All of these roles are tempting because they give us a sense of power (even if it is false power). Victims get to claim innocence, they gain the doting attention of their rescuer, and they avoid taking responsibility for their own lives and their own outcomes. Persecutors get to sit in the power seat, feeling superior.

Rescuers feel righteous anger and empathy, and so they also get to feel superior to both the victim and the persecutor. And while rescuers avoid the negative shadow that hangs over victims and persecutors, the rescuer role is not healthy either, because focusing on someone else’s conflicts is usually an excuse to ignore their own problems. Rescuers usually have a stake in keeping the victim feeling helpless and weak. In the end the rescuer keeps the victim feeling like a victim by giving them permission to avoid changing or taking responsibility for their own lives.

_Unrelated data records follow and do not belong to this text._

theorem draw_next (s : State) : (draw s).2 = { s with draws := (draw s).2.draws, serial := (draw s).2.serial } := by
  unfold draw
  split <;> rfl

theorem modifyLast_append {α : Type} (p : α → Bool) (f : α → α) (l : List α) (x : α) (h : p x = true) : modifyLast p f (l ++ [x]) = l ++ [f x] := by
  induction l with
  | nil => simp [modifyLast, h]
  | cons y l ih => simp [modifyLast, ih, h]

/-- One effect held. -/
theorem requests_hold {o : Issue} {s t : State} (h : Fills s t) (n : Nat) (e : Effect) :
    Requests o s (o.hold t n e) ⟨n, fun _ => e, none⟩ := by
  rw [h.rest]
  exact ⟨⟨_, rfl, rfl, rfl, rfl, rfl, rfl, rfl, rfl⟩, rfl, rfl⟩

/-- `t` is `s` with other TLB entries, table entries kept, and draws made. -/
structure Drawn (s t : State) : Prop where
  rest : t = { s with mem := { s.mem with tlb := t.mem.tlb, table := t.mem.table }, draws := t.draws, serial := t.serial }

theorem Fills.drawn {s t : State} (h : Fills s t) : Drawn s t := ⟨by rw [h.rest]⟩

theorem Drawn.draw {s t : State} (h : Drawn s t) : Drawn s (draw t).2 := ⟨by rw [draw_next, h.rest]⟩

theorem Drawn.spread {s t : State} (h : Drawn s t) (rs : List LaneResult) : Drawn s (spread t rs).2 :=
  ⟨by rw [(spread_facts rs t).2.2.2, h.rest]⟩

theorem Drawn.now {s t : State} (h : Drawn s t) : t.now = s.now := by rw [h.rest]

theorem spread_place (rs : List LaneResult) (s : State) : (spread s rs).1.map LaneResult.place = rs.map LaneResult.place := by
  have h := congrArg (List.map LaneResult.place) (spread_facts rs s).1
  rw [List.map_map, List.map_map] at h
  exact h

/-- A result that pends, changed by `m`, and one effect held. -/
theorem requests_pend {o : Issue} {s t : State} (ho : o.t.id.uid = s.cur.id.uid) (h : Drawn s t) (n due : Nat) (hd : s.now + Config.Q ≤ due) (e : Nat → Effect)
    {rs qs : List LaneResult} (hq : qs.map LaneResult.place = rs.map LaneResult.place) (atomic acq : Bool) (range : List (Nat × Nat)) (m : Pend → Pend)
    (hm : ∀ p, m p = { p with bcast := (m p).bcast, hasCc := (m p).hasCc, fmt := (m p).fmt, range := (m p).range, once := (m p).once }) :
    Requests o s (o.hold ((o.pend t qs due atomic acq range).2.modPend o.t.id.uid (o.pend t qs due atomic acq range).1 m) n
      (e (o.pend t qs due atomic acq range).1)) ⟨n, e, some rs⟩ := by
  rw [h.rest]
  simp only [Issue.pend, fresh, State.modPend, State.modTeam, ho, if_true]
  refine ⟨⟨_, rfl, rfl, rfl, ho ▸ rfl, rfl, rfl, rfl, rfl⟩, ?_, ?_⟩
  · simp only [Issue.hold, State.hold, fresh]
    rw [modifyLast_append _ _ _ _ (by simp)]
    refine ⟨_, rfl, ?_⟩
    rw [hm]
    exact ⟨rfl, hq, rfl, rfl, rfl, rfl, rfl, hd⟩
  · rfl

/-- An instruction whose own effect goes on at the next one. -/
theorem issue_finishes {i : Instr} {s s1 : State} {o : Issue} {body : Issue → State → Res} {P : State → Prop} (h : prepare i s = .ok (o, s1))
    (hb : ∃ u e, body o s1 = .done u e ∧ (e.onward ∧ e.sig = none) ∧ P u) : ∃ u t, issue i body s = .next t ∧ P u ∧ Completes o u t := by
  obtain ⟨u, e, h1, h2, h3⟩ := hb
  obtain ⟨t, g1, g2⟩ := issue_completes h h1 h2.1 h2.2
  exact ⟨u, t, g1, h3, g2⟩

/-! ### Loads and write-backs -/

theorem isEmpty_of_ne {α : Type} {l : List α} (h : l ≠ []) : l.isEmpty = false := by cases l <;> simp_all

theorem filterMap_sublist {α β γ : Type} (f : α → Option β) (g : β → γ) (k : α → γ) (h : ∀ x y, f x = some y → g y = k x) (l : List α) :
    ((l.filterMap f).map g).Sublist (l.map k) := by
  induction l with
  | nil => simp
  | cons x l ih =>
    rw [List.filterMap_cons]
    split
    · exact ih.trans (by simp)
    · rename_i y hy
      simp only [List.map_cons, h x y hy]
      exact ih.cons_cons _

theorem checkWith_lanes {o : Issue} {s : State} {eas : List (Nat × PVal)} {n : Nat} {odds need scratch last} {xs : List Access1} {fs}
    (h : o.checkWith s eas n odds need scratch last = .ok xs fs) : (xs.map (·.lane)).Sublist (eas.map (·.1)) := by
  unfold Issue.checkWith at h
  dsimp only at h
  repeat' split at h
  all_goals first | contradiction | skip
  simp only [Checked.ok.injEq] at h
  rw [← h.1, List.filterMap_map]
  refine filterMap_sublist _ _ _ (fun x y hy => ?_) eas
  simp only [Function.comp] at hy
  split at hy
  · simp only [Option.some.injEq] at hy
    rw [← hy]
  · contradiction

theorem sends (s : State) (tile side uid ctx iss : Nat) (pc : BitVec 48) (word : Word) (va pa : Nat) (after : List Nat) (act : Act) :
    ∃ y d1 d2 d3, (s.send tile side uid ctx iss pc word va pa after act).2 = { s with net := s.net ++ [y], draws := d1, serial := d2, nextId := d3 } ∧
      y.act = act ∧ y.va = va ∧ y.pa = pa ∧ y.uid = uid ∧ y.tile = tile ∧ s.now ≤ y.due := by
  obtain ⟨d1, d2, h⟩ : ∃ d1 d2, (draw s).2 = { s with draws := d1, serial := d2 } := ⟨_, _, draw_next s⟩
  unfold State.send
  generalize draw s = d at h
  obtain ⟨k, u⟩ := d
  dsimp only at h
  subst h
  exact ⟨_, _, _, _, rfl, rfl, rfl, rfl, rfl, rfl, Nat.le_trans (Nat.le_add_right _ _) (Nat.le_max_left _ _)⟩
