-- ==== Sys2Proof/Laws/Control.lean ====
section
/-! SUPPORT. Transfers, calls and returns: where lanes go, and what moving a frame pointer keeps. -/

namespace Sys2Proof.Machine

theorem find_targets (act : List Nat) (f : Nat → BitVec 48) (l : Nat) :
    ((act.map fun k => (k, f k)).find? (·.1 == l)).map (·.2) = if l ∈ act then some (f l) else none := by
  induction act with
  | nil => rfl
  | cons k act ih =>
    rw [List.map_cons, List.find?_cons]
    by_cases h : k = l
    · subst h; simp
    · have : (k == l) = false := by simpa using h
      simp only [this, ih]
      by_cases hm : l ∈ act
      · simp [hm]
      · have : ¬ l ∈ k :: act := by simp [hm, Ne.symm h]
        simp [hm, this]

theorem transfers {o : Issue} {u t : State} {e : End} (h : Concludes o e u t) (hs : e.stay = false) (act : List Nat) (f : Nat → BitVec 48)
    (ht : e.targets = act.map fun l => (l, f l)) : Transfers o (fun l => if l ∈ act then some (f l) else none) e.ended u t :=
  ⟨e, rfl, hs, fun l => by rw [ht, find_targets], h⟩

/-! ### Moving a frame pointer -/

theorem clear_keeps (f : Frame) (lo hi n : Nat) (h : n < lo ∨ hi ≤ n) : fget PWord.zero (f.clear lo hi).slots n = fget PWord.zero f.slots n := by
  unfold Frame.clear
  dsimp only
  suffices ∀ is : List Nat, (∀ i ∈ is, i < hi - lo) → ∀ m : Fmap PWord,
      fget PWord.zero (is.foldl (fun m i => fput PWord.zero m (lo + i) PWord.zero) m) n = fget PWord.zero m n from
    this _ (fun i hi => List.mem_range.1 hi) _
  intro is his
  induction is with
  | nil => intro m; rfl
  | cons i is ih =>
    intro m
    have := his i List.mem_cons_self
    rw [List.foldl_cons, ih (fun j hj => his j (List.mem_cons_of_mem _ hj)), fget_fput, if_neg (by omega)]

theorem settle1_keeps (size : Nat) (pins : List Nat) (fp : Nat) (f : Frame) (n : Nat) (hn : n < f.hi) (hb : n < (liveRange fp).2) :
    n < (f.settle1 size pins fp).hi ∧ fget PWord.zero (f.settle1 size pins fp).slots n = fget PWord.zero f.slots n := by
  unfold Frame.settle1
  dsimp only
  split
  · exact ⟨hn, rfl⟩
  · split
    · refine ⟨by dsimp only; omega, ?_⟩
      exact clear_keeps f _ _ n (.inl hn)
    · split
      · rename_i h
        simp only [Bool.and_eq_true, decide_eq_true_eq] at h
        refine ⟨by dsimp only; omega, ?_⟩
        exact clear_keeps f _ _ n (.inl (by omega))
      · exact ⟨hn, rfl⟩

theorem settle_keeps (size : Nat) (pins : List Nat) (fp k : Nat) (f : Frame) (n : Nat) (hn : n < f.hi) (hb : n < (liveRange fp).2) :
    fget PWord.zero (f.settle size pins fp k).slots n = fget PWord.zero f.slots n := by
  induction k generalizing f with
  | zero => rfl
  | succ k ih =>
    obtain ⟨h1, h2⟩ := settle1_keeps size pins fp f n hn hb
    rw [Frame.settle, ih _ h1, h2]

theorem frame_setFrame (t : Team) (l k : Nat) (f : Frame → Frame) :
    (t.setFrame l f).frame k = if k = l ∧ l < t.frames.length then f (t.frame l) else t.frame k := by
  unfold Team.frame Team.setFrame
  simp only [getD_modifyAt]

theorem moveFrame_eq (t : Team) (l : Nat) (fp depth : Word) (up : Bool) :
    (t.moveFrame l fp depth up).arch = { t.arch with lanes := modifyAt (fun ln => { ln with fp := fp, depth := depth }) t.arch.lanes l } ∧
    t.moveFrame l fp depth up = { t with arch := (t.moveFrame l fp depth up).arch, frames := (t.moveFrame l fp depth up).frames } := ⟨rfl, rfl⟩

theorem moveFrame_lane (t : Team) (l k : Nat) (fp depth : Word) (up : Bool) (hk : k < t.arch.lanes.length) :
    (t.moveFrame l fp depth up).lane k = if k = l then { t.lane k with fp := fp, depth := depth } else t.lane k := by
  have := lane_setLane t l k (fun ln => { ln with fp := fp, depth := depth }) hk
  exact this

theorem moveFrame_frame (t : Team) (l k : Nat) (fp depth : Word) (up : Bool) (h : k ≠ l) : (t.moveFrame l fp depth up).frame k = t.frame k := by
  show ((t.setLane l _).setFrame l _).frame k = _
  rw [frame_setFrame, if_neg (fun e => h e.1)]; rfl

theorem moveFrame_slot (t : Team) (l n : Nat) (fp depth : Word) (up : Bool) (hn : n < (t.frame l).hi) (hb : n < (liveRange fp.toNat).2) :
    (t.moveFrame l fp depth up).slotWord l n = t.slotWord l n := by
  show fget PWord.zero ((((t.setLane l _).setFrame l _).frame l).slots) n = fget PWord.zero (t.frame l).slots n
  rw [frame_setFrame]
  split
  · exact settle_keeps _ _ _ _ _ n hn hb
  · rfl

/-- Lanes of a list, each moved once, after a write that keeps other lanes. -/
theorem frames_foldl (act : List Nat) (hn : act.Nodup) (pre : Nat → Team → Team) (fp depth : Nat → Word) (up : Bool) (link : Nat → Nat → Option PWord)
    (t : Team)
    (hpre : ∀ l u, pre l u = { u with frames := (pre l u).frames } ∧ (pre l u).frames.length = u.frames.length ∧
      (∀ k, k ≠ l → (pre l u).frame k = u.frame k) ∧ ((pre l u).frame l).hi = (u.frame l).hi ∧
      (l < u.frames.length → ∀ n, (pre l u).slotWord l n = (link l n).getD (u.slotWord l n))) :
    let u := act.foldl (fun t l => (pre l t).moveFrame l (fp l) (depth l) up) t
    u = { t with arch := { t.arch with lanes := u.arch.lanes }, frames := u.frames } ∧
    u.frames.length = t.frames.length ∧ u.arch.lanes.length = t.arch.lanes.length ∧
    (∀ l, l < t.arch.lanes.length → u.lane l = if l ∈ act then { t.lane l with fp := fp l, depth := depth l } else t.lane l) ∧
    (∀ l, l ∉ act → u.frame l = t.frame l) ∧
    (∀ l ∈ act, l < t.frames.length → ∀ n, n < (t.frame l).hi → n < (liveRange (fp l).toNat).2 → u.slotWord l n = (link l n).getD (t.slotWord l n)) := by
  induction act generalizing t with
  | nil => exact ⟨rfl, rfl, rfl, fun l _ => by simp, fun l _ => rfl, fun l hl => by simp at hl⟩
  | cons a act ih =>
    obtain ⟨ha, hn⟩ := List.nodup_cons.1 hn
    rw [List.foldl_cons]
    obtain ⟨p1, p2, p3, p4, p5⟩ := hpre a t
    generalize hv : (pre a t).moveFrame a (fp a) (depth a) up = v
    have v1 : v = { t with arch := { t.arch with lanes := v.arch.lanes }, frames := v.frames } := by
      rw [← hv, (moveFrame_eq (pre a t) a (fp a) (depth a) up).2, (moveFrame_eq (pre a t) a (fp a) (depth a) up).1]
      generalize (pre a t).moveFrame a (fp a) (depth a) up = w
      rw [p1]
    have v2 : v.frames.length = t.frames.length := by
      rw [← hv, ← p2]; exact modifyAt_length _ _ _
    have v3 : v.arch.lanes.length = t.arch.lanes.length := by
      have : (pre a t).arch = t.arch := by rw [p1]
      rw [← hv, (moveFrame_eq _ _ _ _ _).1, this]; exact modifyAt_length _ _ _
    have v4 : ∀ k, k < t.arch.lanes.length → v.lane k = if k = a then { t.lane k with fp := fp a, depth := depth a } else t.lane k := by
      intro k hk
      have h0 : (pre a t).arch = t.arch := by rw [p1]
      rw [← hv, moveFrame_lane _ _ _ _ _ _ (by rw [h0]; exact hk)]
      have : (pre a t).lane k = t.lane k := by unfold Team.lane; rw [h0]
      rw [this]
    have v5 : ∀ k, k ≠ a → v.frame k = t.frame k := fun k hk => by rw [← hv, moveFrame_frame _ _ _ _ _ _ hk, p3 k hk]
    obtain ⟨h1, h2, h3, h4, h5, h6⟩ := ih hn v
    refine ⟨?_, h2.trans v2, h3.trans v3, fun l hl => ?_, fun l hl => ?_, fun l hl hf n hh hb => ?_⟩
    · rw [h1, v1]
    · rw [h4 l (by rw [v3]; exact hl), v4 l hl]
      by_cases e : l = a
      · subst e; simp [ha]
      · simp [e]
    · rw [h5 l (fun h => hl (List.mem_cons_of_mem _ h)), v5 l (fun e => hl (e ▸ List.mem_cons_self))]
    · by_cases e : l = a
      · subst e
        have hw : (act.foldl (fun t l => (pre l t).moveFrame l (fp l) (depth l) up) v).slotWord l n = v.slotWord l n := by
          unfold Team.slotWord; rw [h5 l ha]
        rw [hw, ← hv, moveFrame_slot _ _ _ _ _ _ (by rw [p4]; exact hh) hb, p5 hf]
      · have hm : l ∈ act := by cases hl with | head => contradiction | tail _ h => exact h
        have := h6 l hm (by rw [v2]; exact hf) n (by rw [v5 l e]; exact hh) hb
        rw [this]
        have : v.slotWord l n = t.slotWord l n := by unfold Team.slotWord; rw [v5 l e]
        rw [this]

/-! ### Targets and calls -/

theorem withTargets_ok {o : Issue} {k} (h : targetsOk o) : o.withTargets k = k fun l => (o.a l).v.extractLsb' 0 48 := by
  unfold Issue.withTargets poisonedLanes
  have h1 : (o.act.filter fun l => (o.a l).p) = [] := by simpa using fun l hl => (h l hl).1
  have h2 : (o.act.filter fun l => badTarget (o.a l)) = [] := by simpa using fun l hl => (h l hl).2
  rw [h1, h2]; rfl

theorem link_pre (fp : Nat → Nat) (n : Nat) (ret : BitVec 48) (l : Nat) (u : Team) :
    let w := u.write (.slot l (fp l + n - 2)) [⟨ret.extractLsb' 0 32, false⟩, ⟨BitVec.ofNat 32 (n * 2 ^ 16 + bits ret.toNat 47 32), false⟩]
    w = { u with frames := w.frames } ∧ w.frames.length = u.frames.length ∧
      (∀ k, k ≠ l → w.frame k = u.frame k) ∧ (w.frame l).hi = (u.frame l).hi ∧
      (l < u.frames.length → ∀ k, w.slotWord l k = (linkWords (fp l) n ret k).getD (u.slotWord l k)) := by
  refine ⟨rfl, modifyAt_length _ _ _, fun k hk => ?_, ?_, fun hl k => ?_⟩
  · show (u.setFrame l _).frame k = _
    rw [frame_setFrame, if_neg (fun e => hk e.1)]
  · show ((u.setFrame l _).frame l).hi = _
    rw [frame_setFrame]; split <;> rfl
  · rw [slotWord_write]
    simp only [linkWords, List.length_cons, List.length_nil, true_and, hl]
    generalize fp l + n - 2 = m
    by_cases h1 : k = m
    · subst h1; simp
    · by_cases h2 : k = m + 1
      · subst h2; simp
      · rw [if_neg (by omega), if_neg h1, if_neg h2]; rfl

theorem call_body {o : Issue} {s : State} (hn : o.act.Nodup) {x : Reg} {len : Nat} {target : Nat → BitVec 48} (h : callOk o s x.toNat) :
    ∃ u, o.doCall s x len target = o.transfer u (o.act.map fun l => (l, target l)) [] ∧ Called o x.toNat len s u := by
  unfold Issue.doCall
  dsimp only
  rw [if_neg, if_neg, if_neg]
  · refine ⟨_, rfl, ?_⟩
    obtain ⟨h1, h2, h3, h4, h5, h6⟩ := frames_foldl o.act hn
      (fun l t => t.write (.slot l ((s.cur.lane l).fp.toNat + x.toNat - 2)) [⟨(o.g.pc + BitVec.ofNat 48 len).extractLsb' 0 32, false⟩,
        ⟨BitVec.ofNat 32 (x.toNat * 2 ^ 16 + bits (o.g.pc + BitVec.ofNat 48 len).toNat 47 32), false⟩])
      (fun l => BitVec.ofNat 32 ((s.cur.lane l).fp.toNat + x.toNat)) (fun l => (s.cur.lane l).depth + 1) true
      (fun l => linkWords (s.cur.lane l).fp.toNat x.toNat (o.g.pc + BitVec.ofNat 48 len)) s.cur
      (fun l u => link_pre (fun l => (s.cur.lane l).fp.toNat) x.toNat _ l u)
    exact ⟨h4, h6, h5, by rw [h1]⟩
  · intro hh
    obtain ⟨l, hl, hb⟩ := List.any_eq_true.1 hh
    rw [(h l hl).2.2] at hb; cases hb
  · intro hh
    obtain ⟨l, hl, hb⟩ := List.any_eq_true.1 hh
    rw [(h l hl).2.1] at hb; cases hb
  · intro hh
    rw [Bool.not_eq_true', List.isEmpty_eq_false_iff] at hh
    obtain ⟨l, hl⟩ := List.exists_mem_of_ne_nil _ hh
    obtain ⟨h1, h2⟩ := List.mem_filter.1 hl
    have := (h l h1).1
    simp only [decide_eq_true_eq] at h2; omega

/-! ### Sequencing -/

/-- Moving groups to the overflow region changes the group table and its moved entries only. -/
theorem overflow_eq (t : Team) (n : Nat) : ∃ gs ms, t.overflow n = t.setArch fun a => { a with groups := gs, moved := ms } := by
  induction n generalizing t with
  | zero => exact ⟨_, _, rfl⟩
  | succ n ih =>
    unfold Team.overflow
    split
    · exact ⟨_, _, rfl⟩
    · obtain ⟨gs, ms, h⟩ := ih t.moveOut
      refine ⟨gs, ms, ?_⟩
      rw [h]
      unfold Team.moveOut
      split <;> rfl

theorem finish_sched (o : Issue) (s : State) (e : End) : (finish o s e).cur.sched = (s.cur.after o e s.now).sched := by
  unfold finish
  dsimp only
  rw [holdPops_cur, holdPops_now]
  obtain ⟨gs, ms, h⟩ := overflow_eq (s.cur.after o e s.now) (s.cur.after o e s.now).arch.groups.length
  rw [h]
  split <;> rfl

theorem after_yielded (t : Team) (o : Issue) (e : End) (now : Nat) :
    (t.after o e now).sched.yielded = if e.yields then some (t.fallPc o) else none := by
  have hs := Team.sequence_sched (t.counted o e (t.fallPc o) now) e (fun t => t.keepGroup o.g.pc (o.newSig e) e.sig.isSome now)
    (fun _ => rfl)
  unfold Team.after
  dsimp only
  split
  · dsimp only; rw [hs]; rfl
  · dsimp only; rw [hs]; rfl

theorem after_ckpts (t : Team) (o : Issue) (e : End) (now : Nat) : (t.after o e now).ckpts = t.ckpts := by
  have hs : ∀ (t : Team) (keep : Team → Team), (∀ t, (keep t).ckpts = t.ckpts) → (t.sequence e keep).1.ckpts = t.ckpts := fun t keep hk => by
    unfold Team.sequence
    split
    · split
      · exact hk t
      · split
        · exact hk _
        · rfl
    · split
      · exact hk t
      · exact hk _
    · split
      · exact hk t
      · rfl
  have hp : ∀ (t : Team) g sig fall e now, (t.place_ g sig fall e now).ckpts = t.ckpts := fun t g sig fall e now => by
    obtain ⟨gs, ms, h⟩ := t.place_eq g sig fall e now
    rw [h]
  have h1 := hs (t.counted o e (t.fallPc o) now) (fun t => t.keepGroup o.g.pc (o.newSig e) e.sig.isSome now) (fun _ => rfl)
  unfold Team.after
  dsimp only
  split
  · exact h1
  · exact (hp _ _ _ _ _ _).trans h1

/-- An instruction that takes a checkpoint has it as the team's youngest, of the state after it. -/
theorem finish_checkpoint (o : Issue) (s : State) (e : End) (he : e.ckpt = true) :
    ∃ c, (finish o s e).cur.ckpts = c :: s.cur.ckpts ∧ c.time = s.now ∧ c.retried = false ∧ c.arch = (finish o s e).cur.arch := by
  unfold finish
  dsimp only
  rw [holdPops_cur, holdPops_now, if_pos (by simp [he])]
  obtain ⟨gs, ms, h⟩ := overflow_eq (s.cur.after o e s.now) (s.cur.after o e s.now).arch.groups.length
  rw [h]
  have hc := after_ckpts s.cur o e s.now
  generalize s.cur.after o e s.now = t at hc ⊢
  rw [← hc]
  exact ⟨⟨(holdPops o s e).nextId, s.now, false, { t.arch with groups := gs, moved := ms }⟩, rfl, rfl, rfl, rfl⟩

end Sys2Proof.Machine
end

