theorem stored (s : State) (k : Nat) (data : List (Byte × Bool)) : Stored k data s (s.memStore k data) := by
  refine ⟨?_, ?_, ?_, ?_⟩
  · intro i b hb
    show (s.mem.store k data).get _ = _
    have hi := (List.getElem?_eq_some_iff.1 hb).1
    rw [Mem.get_store, Mem.get_write, if_pos (by simp; omega)]
    rw [show k + i - k = i by omega, List.getD_eq_getElem?_getD, List.getElem?_map, hb]; rfl
  · intro a ha
    show (s.mem.store k data).get _ = _
    rw [Mem.get_store, Mem.get_write, if_neg (by simp; omega)]
  · exact fun a ha => foldl_store_poison _ _ _ _ ha
  · show { s with mem := s.mem.store k data } = _
    have h : (s.mem.store k data) = { s.mem with bytes := (s.mem.store k data).bytes, poison := (s.mem.store k data).poison } := by
      unfold Mem.store
      refine foldl_keeps (fun (x : Mem) => x = { s.mem with bytes := x.bytes, poison := x.poison }) _ (fun acc i h => ?_) _ _ ?_
      · dsimp only
        split
        · rw [h]; rfl
        · split
          · rw [h]; rfl
          · exact h
      · generalize data.map (·.1) = bs
        have : ∀ (bs : List Byte) (m : Mem) (k : Nat), m.write k bs = { m with bytes := (m.write k bs).bytes, poison := (m.write k bs).poison } := by
          intro bs
          induction bs with
          | nil => intros; rfl
          | cons b bs ih => intro m k; rw [Mem.write, ih]; rfl
        exact this ..
    show { s with mem := s.mem.store k data } = { s with mem := { s.mem with bytes := (s.mem.store k data).bytes, poison := (s.mem.store k data).poison } }
    rw [← h]

theorem foldl_max_le (xs : List Net) (m : Nat) : m ≤ xs.foldl (fun m y => max m y.due) m := by
  induction xs generalizing m with
  | nil => exact Nat.le_refl _
  | cons x xs ih => exact Nat.le_trans (Nat.le_max_left _ _) (ih _)

theorem foldl_maxh_le (xs : List HomeHold) (m : Nat) : m ≤ xs.foldl (fun m y => max m y.formed) m := by
  induction xs generalizing m with
  | nil => exact Nat.le_refl _
  | cons x xs ih => exact Nat.le_trans (Nat.le_max_left _ _) (ih _)

theorem sendBack_spec (s : State) (x : Net) : ∃ d draws serial, s.sendBack x = { s with net := s.net ++ [{ x with due := d }], draws := draws, serial := serial } ∧ s.now ≤ d := by
  have h : ∃ d draws serial, (if x.point = x.tile then (0, s) else draw s) = (d, { s with draws := draws, serial := serial }) := by
    split
    · exact ⟨0, s.draws, s.serial, rfl⟩
    · exact ⟨(draw s).1, (draw s).2.draws, (draw s).2.serial, by rw [← draw_next]⟩
  obtain ⟨d, dr, se, h⟩ := h
  unfold State.sendBack
  rw [h]
  exact ⟨_, _, _, rfl, Nat.le_trans (Nat.le_add_right _ _) (Nat.le_max_left _ _)⟩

These roles are so ingrained in our daily lives that we don’t even see them; we just seamlessly (and unconsciously) step into them. But they are like junk food, providing only temporary stimulation and a quick shot in the arm of power, leaving us weaker in the long run.

Breaking The Drama Triangle
So what can we do instead of taking on these dysfunctional roles in The Drama Triangle? Most obvious solution is simply not to engage. Getting involved in an interpersonal drama like the one between the husband and wife over dinner is always a choice. One option would be to just to ignore the angry husband’s comments, or assertively ask for help with dinner, or get him to take on the chat with the son.

Having burnt the dinner the wife understandably had a hard time not engaging with the husband’s anger. But in this drama the prevailing belief of the couple is that dad has a right to dinner cooked on time, mum’s chief role is looking after the child (rescuer) and that dad will be critical if that doesn’t happen (persecutor) and mum will feel she has no choice and feel pressured into it (victim).

But, say pychologists, shift the role we play in a conflict and the outcome will be altogether different. Here’s how to you could potentially alter your role from dysfunctional to constructive.

Victims can become creators. Instead of succumbing to the temptation to wallow in the unfairness of it all, we can go from problem-oriented to outcome-oriented. What is it that we want to gain in this situation or relationship? When we take responsibility for the role we play in challenging situations, and for our lives, we trade the false power of victimhood for the real power that comes from creating the life we want.

Persecutors can become, or be seen as, challengers. Persecutors are people (or situations) that force the victim (now a creator) to clarify their needs, and focus on their own learning and personal growth. Challengers always tell the truth, even when it is painful.

Rescuers can become coaches. The key difference between a rescuer and a coach is that the coach sees the creator as capable of making choices and of solving their own problems. A coach asks questions that help the creator to see the possibilities for positive action, and to focus on what they do want instead of what they do not want.

Adapted from mindfulness.org

An effective way of exploring your typical role play in The Drama 
Triangle is through mindfulness. People who practise mindfulness 
learn not to engage in the typical games people play, and they 
seamlessly redefine their own behaviour.